What is required> Start at the first line of the listing below. Write out each line exactly, stopping after the one that contains "let places := l.1.unitPlaces b m r.wl".

Data supplied>
-- ==== Sys2Proof/Machine/ProgOps.lean ====
section
/-!
DEFINITION. Machine/ProgOps.lean: program units on their way to the media: their start and parity contribution (R180),
their good and failed status (R141, R166, R541), the loss of a die (R196), waiting after MEDIA_FULL and MEDIA_EXHAUSTED
(R144), and the end of durability waits (R141, R142).
-/

namespace Sys2Proof.Machine

open Sys2Proof

/-! ### Starting a unit -/

/-- A spilled accumulator reloaded (R182): it waits while the store has no room. -/
def State.reload (s : State) (i : Nat) : State × Bool :=
  match s.openSb? i with
  | some b => match b.row with
    | some r =>
      if r.spilled.isEmpty then (s, true)
      else
        let m := s.makeRoom i (s.accBytes b) (s.sbs.length + 1)
        if m.2 then
          ((m.1.dropBufs r.spilled).updSb i fun b => { b with row := b.row.map fun r => { r with spilled := [] } }, true)
        else (m.1, false)
    | none => (s, false)
  | none => (s, false)

/-- The write sequence of a codeword; 0 for a pad. -/
def State.cwSeq (s : State) (c : CwRef) : Nat :=
  match c with
  | .ver id k => ((s.version? id).map fun v => v.wseqs.getD k 0).getD 0
  | .pad => 0

/-- A data unit starts: its versions' programs have started, their first places are fixed, its payloads go into the row's
parity (R167, R179, R180). False where it must wait for its accumulator. -/
def State.startUnit (s : State) (i m : Nat) : State × Bool :=
  let l := s.reload i
  if !l.2 then l
  else match l.1.openSb? i with
    | some b => match b.row with
      | some r =>
        let places := l.1.unitPlaces b m r.wl
        let ps := if stripeParity b.profile = 0 then [] else places.map fun x => (x.1, l.1.cwPayload x.2.2)
        let s1 := places.foldl (fun a x => match x.2.2 with
          | .ver id k => a.updVersion id fun v => { v with started := true, loc := if k = 0 then some x.2.1 else v.loc }
          | .pad => a) l.1
        let now := s1.now
        (s1.updSb i fun b => { b with row := b.row.map fun r =>
          { r.contribute m (b.profile == 4) ps with
            high := r.high ++ [(m, (places.map fun x => l.1.cwSeq x.2.2).foldl max 0)]
            contributed := r.contributed ++ [m], queued := r.queued.filter (fun x => x != m), accAt := now } }, true)
      | none => (l.1, false)
    | none => (l.1, false)

/-! ### Durability -/

/-- The first WRITE of a unit to complete OK after an entry into SPARE_LOW or SPARE_CRITICAL carries OK_WITH_NOTICE
(R214). -/
def State.okStatus (s : State) (c : Cmd) : State × Nat :=
  if c.opcode == 2 && s.slcOkOnce.contains c.unit then
    ({ s with slcOkOnce := s.slcOkOnce.filter fun u => u != c.unit }, stOkNotice)
  else (s, stOk)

Result for this task>
-- ==== Sys2Proof/Machine/ProgOps.lean ====
section
/-!
DEFINITION. Machine/ProgOps.lean: program units on their way to the media: their start and parity contribution (R180),
their good and failed status (R141, R166, R541), the loss of a die (R196), waiting after MEDIA_FULL and MEDIA_EXHAUSTED
(R144), and the end of durability waits (R141, R142).
-/

namespace Sys2Proof.Machine

open Sys2Proof

/-! ### Starting a unit -/

/-- A spilled accumulator reloaded (R182): it waits while the store has no room. -/
def State.reload (s : State) (i : Nat) : State × Bool :=
  match s.openSb? i with
  | some b => match b.row with
    | some r =>
      if r.spilled.isEmpty then (s, true)
      else
        let m := s.makeRoom i (s.accBytes b) (s.sbs.length + 1)
        if m.2 then
          ((m.1.dropBufs r.spilled).updSb i fun b => { b with row := b.row.map fun r => { r with spilled := [] } }, true)
        else (m.1, false)
    | none => (s, false)
  | none => (s, false)

/-- The write sequence of a codeword; 0 for a pad. -/
def State.cwSeq (s : State) (c : CwRef) : Nat :=
  match c with
  | .ver id k => ((s.version? id).map fun v => v.wseqs.getD k 0).getD 0
  | .pad => 0

/-- A data unit starts: its versions' programs have started, their first places are fixed, its payloads go into the row's
parity (R167, R179, R180). False where it must wait for its accumulator. -/
def State.startUnit (s : State) (i m : Nat) : State × Bool :=
  let l := s.reload i
  if !l.2 then l
  else match l.1.openSb? i with
    | some b => match b.row with
      | some r =>
        let places := l.1.unitPlaces b m r.wl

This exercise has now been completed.